Cate Sharper practices her letters through embroidery.
Now between the two of us we have a son named Jack. That is my pride and joy. He’s always so quick to help. I taught him to read early on. Oh yes, I can read too, it is not unlawful for slaves to know how to read. Miss Charity taught me my letters by embroidery and I stitched them on my pocket. Some of my favorite memories of that child were of him climbing up to the rafters hanging up some of those tobacco leaves. Jack would always say “Momma, don’t worry! Imma climb up there and hang the tobacco for you!” he’s not here to hang the tobacco no more neither.
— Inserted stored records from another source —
-- ==== Sys2Proof/Machine/Controller.lean ====
section
/-!
DEFINITION. The controller family (spec/44_controller.md): registry and lifecycle, the write path, the read path and
error reporting.
-/

namespace Sys2Proof
namespace Machine

/-! ## Lifecycle -/

/-- The claim of `OPEN` (R192): registry, rings, enables, timing state, lifecycle. -/
def State.claimDevice (s : State) (d rxCap txCap : Nat) : State :=
  let u := s.setBlock (s.blockOf d) { s.block (s.blockOf d) with claim := true, owner := d }
  u.setDevice d
    { u.device d with
      rxr := Ring.alloc rxCap, txr := Ring.alloc txCap, rxIe := false, txIe := false,
      timing := 0, baud := 0, baudValid := false, st := .configured }

/-- `OPEN` (R192): the capacities are checked before the claim. -/
def execDevOpen (d : Nat) (s : State) : Result :=
  let rxCap := (s.argWord 0).toNat
  let txCap := (s.argWord 1).toNat
  single s (onDevice d s (
    if ¬ (rxCap ∈ Config.capSetRx ∧ txCap ∈ Config.capSetTx) then s.finish .errCap []
    else if (s.block (s.blockOf d)).claim then s.finish .errClaimed []
    else (s.claimDevice d rxCap txCap).finish .ok []))

/-- The set-up calls `BEGIN` makes before the solver (R193); they have no state in CANQ (R250). -/
def State.beginSetup (s : State) (d : Nat) : State :=
  let s1 := s.envClockEnable (s.blockOf d)
  let s2 := s1.envGpioConfigure
  let s3 := if (s.desc d).trxPin = none then s2 else s2.envGpioConfigure
  (s3.envInterruptPriority (s.blockOf d) .rx (s.desc d).prioRx).envInterruptPriority (s.blockOf d) .tx (s.desc d).prioTx

/-- What a successful `BEGIN` leaves (R193): timing, cleared banks, the RX interrupt armed, the pin awake, RUNNING. -/
def State.startDevice (s : State) (d : Nat) (timing baud : Word) : State :=
  let s1 := s.setDevice d { s.device d with timing := timing, baud := baud, baudValid := true }
  let s2 := s1.clearOwned d
  let s3 := (s2.setRxIe d true).setTxIe d false
  let s4 := s3.driveTrx d (s.desc d).trxAwake
  s4.setDevice d { s4.device d with st := .running }

/-- `BEGIN` (R193): one atomic step. -/
def execDevBegin (d : Nat) (s : State) : Result :=
  single s (onDevice d s (
    if (s.device d).st ≠ .configured then s.finish .errState []
    else
      let u := s.beginSetup d
      match solve (s.argWord 0).toNat (s.desc d).pclk with
      | none => u.finish .errBaud []
      | some r =>
        match u.hwInit (s.blockOf d) (s.desc d).base (s.desc d).remap r.timing with
        | (false, v) => v.finish .errHw []
        | (true, v) => (v.startDevice d r.timing (s.argWord 0)).finish .ok [r.timing]))

/-- The timing state after a failed mode change is two draws and `BAUD_VALID` = 0 (R194, "left unspecified"). -/
def State.loseTiming (s : State) (d : Nat) : State :=
  let t := s.nextDraw
  let s1 := s.afterDraw
  let r := s1.nextDraw
  let s2 := s1.afterDraw
  s2.setDevice d { s2.device d with timing := t, baud := r, baudValid := false }

/-- The hardware half of `SET_BAUDRATE` (R194): INIT, timing, NORMAL; either mode change may fail. -/
def State.reprogram (s : State) (d : Nat) (timing baud : Word) : State :=
  match s.hwSetMode (s.blockOf d) .init with
  | (false, u) => (u.loseTiming d).finish .errHw []
  | (true, u) =>
    match (u.envSetTiming (s.blockOf d) timing).hwSetMode (s.blockOf d) .normal with
    | (false, v) => (v.loseTiming d).finish .errHw []
    | (true, v) =>
      (v.setDevice d { v.device d with timing := timing, baud := baud, baudValid := true }).finish .ok [timing]

/-- `SET_BAUDRATE` (R194). -/
def execSetBaudrate (d : Nat) (s : State) : Result :=
  single s (whenRunning d s (
    match solve (s.argWord 0).toNat (s.desc d).pclk with
    | none => s.finish .errBaud []
    | some r => s.reprogram d r.timing (s.argWord 0)))

/-- The effect of `CLOSE` (R195), in its order. `OWNER[b]` keeps its stale value (R281). -/
def State.releaseDevice (s : State) (d : Nat) : State :=
  let s1 := (s.setRxIe d false).setTxIe d false
  let s2 := s1.setDevice d { s1.device d with rxr := Ring.unallocated, txr := Ring.unallocated }
  let s3 := s2.clearOwned d
  let s4 := s3.hwDeinit (s.blockOf d)
  let s5 := s4.setDevice d { s4.device d with timing := 0, baud := 0, baudValid := false }
  let s6 := s5.driveTrx d (!(s.desc d).trxAwake)
  let s7 := s6.setBlock (s.blockOf d) { s6.block (s.blockOf d) with claim := false }
  s7.setDevice d { s7.device d with st := .uninit }

/-- `CLOSE` (R195). -/
def execDevClose (d : Nat) (s : State) : Result :=
  single s (onDevice d s (
    if (s.device d).st = .uninit then s.finish .errState []
    else (s.releaseDevice d).finish .ok []))

/-! ## Write path -/

/-- `WRITE` (R196). A direct send is attempted only when the TX ring is empty and never sets `TX_IE[d]`.
Its branches are taken in the step before (notes/assumptions/15.md). -/
def execWrite (d : Nat) (s : State) : Result :=
  match s.pos with
  | .start => .next (whenRunning d s (
      if s.argFrame.valid then s.goto .app (.testEmpty (Frame.ofWords s.argFrame)) else s.finish .errArg []))
  | .testEmpty f => .next (s.goto .app (if (s.ring ⟨d, .tx⟩).isEmpty then .direct f else .pushCheck f))
  | .direct f => .next (
      match s.hwTransmit (s.blockOf d) f with
      | (true, u) => u.goto .app .directDone
      | (false, u) => u.goto .app (if (u.ring ⟨d, .tx⟩).cap = 0 then .noQueue else .pushCheck f))
  | .directDone => .next (s.finish .ok [0])
  | .noQueue => .next (s.finish .full [])
  | .pushCheck f => .next (pushCheckStep .app ⟨d, .tx⟩ f (.finishBool false) s)
  | .pushFill h f => .next (pushFillStep .app ⟨d, .tx⟩ h f s)
  | .pushPublish h => .next (pushPublishStep .app ⟨d, .tx⟩ h (.finishBool true) s)
  | .finishBool true => .next ((s.setTxIe d true).finish .ok [1])
  | .finishBool false => .next (s.finish .full [])
  | _ => .fault .noSuchStep

/-- `AVAILABLE_FOR_WRITE` (R197). -/
def execAvailableForWrite (d : Nat) (s : State) : Result :=
  single s (whenRunning d s (
    s.finish .ok [BitVec.ofNat 32 ((s.ring ⟨d, .tx⟩).space + s.freeMailboxes (s.blockOf d))]))

/-! ## Read path -/

/-- `AVAILABLE` (R198). -/
def execAvailable (d : Nat) (s : State) : Result :=
  single s (whenRunning d s (s.finish .ok [BitVec.ofNat 32 (s.ring ⟨d, .rx⟩).count]))

/-- The last step of `PEEK` and `READ`: `RX_IE[d]` <- 1 whatever it was before, then the outcome (R199, R200). -/
def finishRead (d : Nat) (x : Option Frame) (s : State) : State :=
  match x with
  | none => (s.setRxIe d true).finish .empty []
  | some f => (s.setRxIe d true).finish .ok f.results

/-- `PEEK` (R199). -/
def execPeek (d : Nat) (s : State) : Result :=
  match s.pos with
  | .start => .next (whenRunning d s (s.goto .app .mask))
  | .mask => .next ((s.setRxIe d false).goto .app .peekCheck)
  | .peekCheck => .next (peekCheckStep .app ⟨d, .rx⟩ (.finishFrame none) s)
  | .peekRead t => .next (peekReadStep .app ⟨d, .rx⟩ t (fun f => .finishFrame (some f)) s)
  | .finishFrame x => .next (finishRead d x s)
  | _ => .fault .noSuchStep

/-- `READ` (R200): the masking step, then `ring_peek`, then `ring_pop`. -/
def execRead (d : Nat) (s : State) : Result :=
  match s.pos with
  | .start => .next (whenRunning d s (s.goto .app .mask))
  | .mask => .next ((s.setRxIe d false).goto .app .peekCheck)
  | .peekCheck => .next (peekCheckStep .app ⟨d, .rx⟩ (.finishFrame none) s)
  | .peekRead t => .next (peekReadStep .app ⟨d, .rx⟩ t (fun f => .popCheck (some f)) s)
  | .popCheck x => .next (popCheckStep .app ⟨d, .rx⟩ x (.finishFrame x) s)
  | .popAdvance t x => .next (popAdvanceStep .app ⟨d, .rx⟩ t (.finishFrame x) s)
  | .finishFrame x => .next (finishRead d x s)
  | _ => .fault .noSuchStep

/-! ## Error reporting -/

/-- `GET_ERROR` (R201): the register is a draw (R242). -/
def execGetError (d : Nat) (s : State) : Result :=
  let esr := errorRegister s.nextDraw
  single s (whenRunning d s (s.afterDraw.finish .ok [classify esr, esr]))

end Machine
end Sys2Proof
end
A year after Josiah took ill, there was a swarm of flea beetles like something I ain’t never seen. Now flea beetles themselves are teeny tiny creatures, but when there is a swarm of them it’s almost like a cloud and they descended upon that tobacco like you would not believe. They eat up the seedlings when they first come out the ground and the Boltons lost nearly half their crop. Master Bolton was worried that they would lose the land, so he and Mistress Bolton discussed it among themselves and decided they needed to sell off some property so that they could buy enough seed to continue with the growing. They took my Jack from me. He was nearing his 12th year at the time. I’ll never forget that day when they took him down to the Potomac. Sent him up the river. I felt like my heart was ripped out and went right on up the river with him. My husband is gone. My son been sold away. I thought I was gonna die right then and there. I took to my bed for 3 weeks. Missus was afraid I would die, and Master was just concerned about losing another piece of his property. Then he had the idea of giving me a little plot of the garden so that I could tend to it, to have something living to tend to and take care of. He thought me tending to a garden would make up for losing my child.
Mama always said I was a clever one. After a few weeks of toilin’ and plantin’ I came up with the idea that if Tom could sell his tobacco and have the money for himself, then why not could I sell some of my fruits and vegetables and have it for myself? When Tom comes to visit with me, I grow some extra fruit and vegetables and send it back with him. I did say I steal away at night times and help him pull off his hornworms; I take some extra to him during those times, too. Our hope is that we are able to save enough money between his tobacco and my fruits and vegetables so that we can purchase Jack’s freedom. You know, he is in his 16th year now and nearing a man. It doesn’t matter that Tom is a free man, my child being born of me makes Jack a slave. It is all I want in this world, for him to be free like his father, and not a slave like his mother.”